Exercises for Chapter 4

Exercise 1: Problems in CSV files

In the repository for the exercises for this chapter, you find three modifications of the capital distance dataset that we have used above: file1.csv, file2.csv and file3.csv. When you import these files using read.csv(), you will see this generates problems since the files do not conform to a proper CSV format. For each file, find out what the problems are, and how you can fix them. Sometimes you need to manually edit the CSV file, but in some cases it is possible to adjust the read.csv() function such that you can leave the original file unchanged (which is usually preferable).
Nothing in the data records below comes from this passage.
-- ==== Sys2Proof/Machine/Dispatch.lean ====
section
/-! DEFINITION. The meaning of each host operation, one arm per constructor. -/

namespace Sys2Proof.Machine

def exec (i : Instr) (s : State) : Host.Outcome State Fault Refusal :=
  match i with
  | .openSess d => Sys2Proof.Machine.execOpen d s
  | .close => Sys2Proof.Machine.execClose s
  | .setcfg maxRetry timeout => Sys2Proof.Machine.execSetcfg maxRetry timeout s
  | .esc text => Sys2Proof.Machine.execEsc text s
  | .pack image => Sys2Proof.Machine.execPack image s
  | .plsc time => Sys2Proof.Machine.execPlsc time s
  | .plt schedule start stop pages => Sys2Proof.Machine.execPlt schedule start stop pages s
  | .plg page block image => Sys2Proof.Machine.execPlg page block image s
  | .csum payload => Sys2Proof.Machine.execCsum payload s
  | .wrap d payload => Sys2Proof.Machine.execWrap d payload s
  | .wrapid n => Sys2Proof.Machine.execWrapid n s
  | .send payload => Sys2Proof.Machine.execSend payload s
  | .sendsc time => Sys2Proof.Machine.execSendsc time s
  | .sendt schedule start stop pages => Sys2Proof.Machine.execSendt schedule start stop pages s
  | .sendg page block image => Sys2Proof.Machine.execSendg page block image s
  | .setid n => Sys2Proof.Machine.execSetid n s

end Sys2Proof.Machine
end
Exercise 2: File encodings and special characters

In file turkish-cities.csv, you find a list of the ten largest cities in Turkey and their populations from the GeoNames project. The city names are given both in the English transliteration as well as in Turkish, the latter of which include a number of special characters. However, this file uses an unknown encoding, with leads to many of the city names to become garbled up when you import the file using read.csv(). Can you find out what the file coding is? Can you adjust the import function such that the file is read correctly? Hint: the guess_encoding() function can point you in the right direction (the ISO standard), but this standard consists of several parts. You need to find out yourself what the correct part for Turkish is, since the function fails to recognize it properly.

Exercise 3: Labeling variables

In this exercise, we again use the UN Security Council membership data from Chapter 4 from file unsc-membership.xls. Load the data, label the variables (the labelled package is useful here) and save the file in Stata format. Re-open it and check if the labels are still there (or check with Stata if you have a license).

Exercise 4: Guessing file types

In the repository for the exercises for this chapter, you will find three files without a proper file ending: unknown-file1, unknown-file2 and unknown-file3. All of them have the same content (a simple table with three columns and six rows). The purpose of this exercise is to find out what the file types are, and correctly import them into R using the appropriate functions introduced in the chapter. Sometimes, it helps to look at the file in RStudio’s text editor, which can give you certain clues regarding the file type. If this fails, you can try the different import functions we have discussed in the chapter. While files should have a proper ending to clearly indicate the file type, is this necessary for R’s import functions to work properly?